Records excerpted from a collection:
-- ==== Sys2Proof/Machine/Reliab.lean ====
section
/-! DEFINITION. Reliability: errors that storage and transfers meet, the error logs, replays, retirement, die links and
isolation (R364 to R375). -/

namespace Sys2Proof.Machine

/-! ## HEALTH and retirement (R371, R372, R380) -/

/-- 24 hours in ticks of 10 ns, one second, and one millisecond. -/
def dayTicks : Nat := 8640000000000
def secondTicks : Nat := 100000000
def milliTicks : Nat := 100000

def State.modHealth (s : State) (f : Health → Health) : State := { s with health := f s.health }

/-- The management path is told of a retirement. -/
def State.report_ (s : State) : State := { s with told := s.told + 1 }

/-- STATE rises and never falls; every Gaffer learns of a requested replacement. -/
def State.worsen (s : State) (n : Nat) : State :=
  if n ≤ s.health.st then s
  else
    let s := s.modHealth fun h => { h with st := n }
    if n = 2 then (List.range 192).foldl (fun s c => s.lehrMsg c 5 0) s else s

/-- A message to the Gaffers of a cluster's die. -/
def State.dieMsg (s : State) (cl code arg : Nat) : State :=
  (List.range 12).foldl (fun s i => s.lehrMsg (cl / 12 * 12 + i) code arg) s

/-- A retirement that is no core's and no cluster's is told to the Gaffers of its die: which of the codes 3 and 4 and what bits 15 to 8
hold are a free value (R371, R380; log entry 38). -/
def State.retireMsg (s : State) (cl : Nat) : State :=
  let v := (Config.freeWord s.draws).toNat
  (s.report_.dieMsg cl (3 + v % 2) (v / 2 % 256)).draw

/-- Clusters retired. -/
def State.retiredClusters (s : State) : Nat := (s.clusters.filter fun c => c.2.retired).length

/-- A cluster out of service with every core of it. -/
def Cluster.retireWhole (c : Cluster) : Cluster :=
  (List.range 8).foldl (fun c k => c.setCore k { c.core k with retired := true }) { c with retired := true }

/-- A cluster binds no new team; `dead` says that its cores are lost with it. -/
def State.retireCluster (s : State) (cl : Nat) (dead : Bool) : State :=
  if (s.cl cl).retired then s
  else
    let n := ((List.range 8).filter fun k => !((s.cl cl).core k).retired).length
    let s := s.modCl cl fun c => if dead then c.retireWhole else { c with retired := true }
    let s := s.modHealth fun h => { h with clusters := h.clusters - 1, cores := if dead then h.cores - n else h.cores }
    let s := ((s.worsen 1).report_).dieMsg cl 4 0
    if 12 < s.retiredClusters then s.worsen 2 else s

/-- A core takes no new continuation, and those it holds are pre-empted; the last one retires its cluster. -/
def State.retireCore (s : State) (c : CoreId) : State :=
  if (s.core c).retired then s
  else
    let s := s.modCore c fun o => { o with retired := true }
    let s := s.modHealth fun h => { h with cores := h.cores - 1 }
    let s := ((s.worsen 1).report_).dieMsg c.cl 3 c.core
    let s := (List.range 4).foldl (fun s k => s.askPreempt ⟨c.cl, c.core, k⟩ .software) s
    if (List.range 8).all fun k => ((s.cl c.cl).core k).retired then s.retireCluster c.cl false else s

/-- A DRAM channel of a die is retired (R366 step 4). -/
def State.retireChannel (s : State) (key : Nat) : State :=
  if (tget ({ } : Chan) s.chans key).retired then s
  else
    let s : State := { s with chans := tmod { } s.chans key fun c => { c with retired := true } }
    let s := ((s.modHealth fun h => { h with channels := h.channels + 1 }).worsen 1).retireMsg (key / 64 * 12)
    if 16 < s.health.channels then s.worsen 2 else s

/-! ## Storage errors (R364, R365, R369) -/

/-- A record of the array log of a die about a cluster's storage: its syndrome is a free value. -/
def State.arrayLog (s : State) (die kind unit addr : Nat) : State :=
  (s.logAdd die false (logRec kind unit 0 1 addr (Config.syndrome s.draws).toNat)).draw

/-- A vault word that cannot be corrected counts against its granule (R371). -/
def State.granuleError (s : State) (cl off : Nat) : State :=
  let g := off % 2 ^ 26 / 2 ^ 16
  let errs := ((s.cl cl).vaultErrs.filter fun e => decide (s.tick < e.2 + dayTicks)) ++ [(g, s.tick)]
  let s := s.modCl cl fun c => { c with vaultErrs := errs }
  if 2 ≤ (errs.filter fun e => e.1 == g).length ∧ ¬ (s.cl cl).granules.contains g then
    ((s.modCl cl fun c => { c with granules := c.granules ++ [g] }).worsen 1).retireMsg cl
  else s

/-- An L-mem word that cannot be corrected counts against its core (R371). -/
def State.lmemError (s : State) (c : CoreId) : State :=
  let n := (s.core c).lmErrs + 1
  let s := s.modCore c fun o => { o with lmErrs := n }
  if 2 ≤ n then s.retireCore c else s


/-- A flit of a die link fails its CRC and is sent again: the bus log of the lower die takes a record (R364, R368; log entry 44). -/
def State.linkRetry (s : State) (a b : Nat) : State := s.logAdd (Nat.min a b) true (logRec 0x14 (Nat.max a b) 0 1 0 0)

/-- The event counter of a logged error of a cluster (R382). -/
def errCode (fatal : Bool) : Nat := if fatal then 0x106 else 0x105

/-- The spare rows of a die's stack that are in use or that the fuses retire (R365, R385). -/
def State.usedSpares (s : State) (d : Nat) : Nat := (s.remaps.filter fun r => r / 2 ^ 32 == d).length + Config.fusedSpares d

/-- A row of a die's stack: its corrected errors of the last day count, and the eighth remaps it to a spare row, with its contents; the
last spare row asks for a replacement (R365, R372; log entry 47). -/
def State.rowError (s : State) (pa : Nat) : State :=
  let row : Nat := dieOf pa * 2 ^ 32 + Config.rowOf pa % 2 ^ 32
  let errs : List (Nat × Nat) := (s.rowErrs.filter fun e => decide (s.tick < e.2 + dayTicks)) ++ [(row, s.tick)]
  let used := s.usedSpares (dieOf pa)
  if 8 ≤ (errs.filter fun e => e.1 == row).length ∧ used < Config.spareRows (dieOf pa) then
    let s : State := { s with rowErrs := errs.filter fun e => e.1 != row, remaps := s.remaps ++ [row] }
    if used + 1 = Config.spareRows (dieOf pa) then s.worsen 2 else s
  else { s with rowErrs := errs }

/-- An error at a place. A corrected one is written back and logged; an uncorrectable one marks the protected word, whose contents are a free
value from then on (log entry 6). -/
def State.struck (s : State) (w : Struck) (fatal : Bool) : State :=
  let kind := if fatal then 0x02 else 0x01
  match w with
  | .lmem c w =>
    let s := (s.arrayLog (c.cl / 12) kind (coreUnit c) (w * 8)).tallyCl c.cl (errCode fatal) 1
    if fatal then ((s.modCore c fun o => { o with lmem := wrMem o.lmem (w * 8) 8 (Config.poisonData s.draws),
                                                  lbad := (o.lbad ++ [w]).eraseDups }).lmemError c).draw else s
  | .vault w =>
    let cl := vaultCl (w * 8)
    let s := (s.arrayLog (cl / 12) kind (cl % 12 * 16) (w * 8)).tallyCl cl (errCode fatal) 1
    if fatal then (({ s with vault := wrMem s.vault (w * 8) 8 (Config.poisonData s.draws), vbad := (s.vbad ++ [w]).eraseDups } : State).granuleError
      cl (w * 8)).draw else s
  | .dram w =>
    let s := s.arrayLog (dieOf (w * 32)) kind (chanKey (w * 32) % 64) (w * 32)
    if fatal then ({ s with dram := wrMem s.dram (w * 32) 32 (Config.poisonData s.draws), dbad := (s.dbad ++ [w]).eraseDups } : State).draw
    else s.rowError (w * 32)
  | .code cl w =>
    let s := (s.arrayLog (cl / 12) kind (cl % 12 * 16) (w * 8)).tallyCl cl (errCode fatal) 1
    if fatal then (s.modCl cl fun c => { c with code := wrMem c.code (w * 8) 8 (Config.poisonData s.draws)
                                                codeBad := (c.codeBad ++ [w]).eraseDups }).draw else s
  | .tile c t key =>
    let s := (s.arrayLog (c.cl / 12) kind (coreUnit c) key).tallyCl c.cl (errCode fatal) 1
    if fatal then s.modMx c fun m => m.modTile t fun v => { v with img := { v.img with bad := (v.img.bad ++ [key]).eraseDups } } else s
  | .plane c i =>
    let s := (s.arrayLog (c.cl / 12) kind (coreUnit c) 0).tallyCl c.cl (errCode fatal) 1
    if fatal then s.modMx c fun m => { m with planes := m.planes.map fun e => if e.1 = i then (e.1, e.2.map fun l => { l with failed := true }) else e } else s
  | .path c id els =>
    if fatal then s.modMx c fun m => m.modCmd id fun k => { k with
      err := if (k.kind.transfer.isSome || k.kind.isDrain) && k.err == 0 && !k.running then 0x02 else k.err
      bad := if k.kind.isDrain then k.bad ++ els else k.bad } else s
  | .marver cl port =>
    if fatal then s.modMarver cl port fun m => { m with live := match m.live with
      | [] => []
      | e :: t => (if e.err = 0 then { e with err := 0x02 } else e) :: t } else s
  | .link a b => if fatal then s else s.linkRetry a b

Aim of the exercise
Count the lines in the records above that contain the word "cannot", and report only that number.

Your solution
2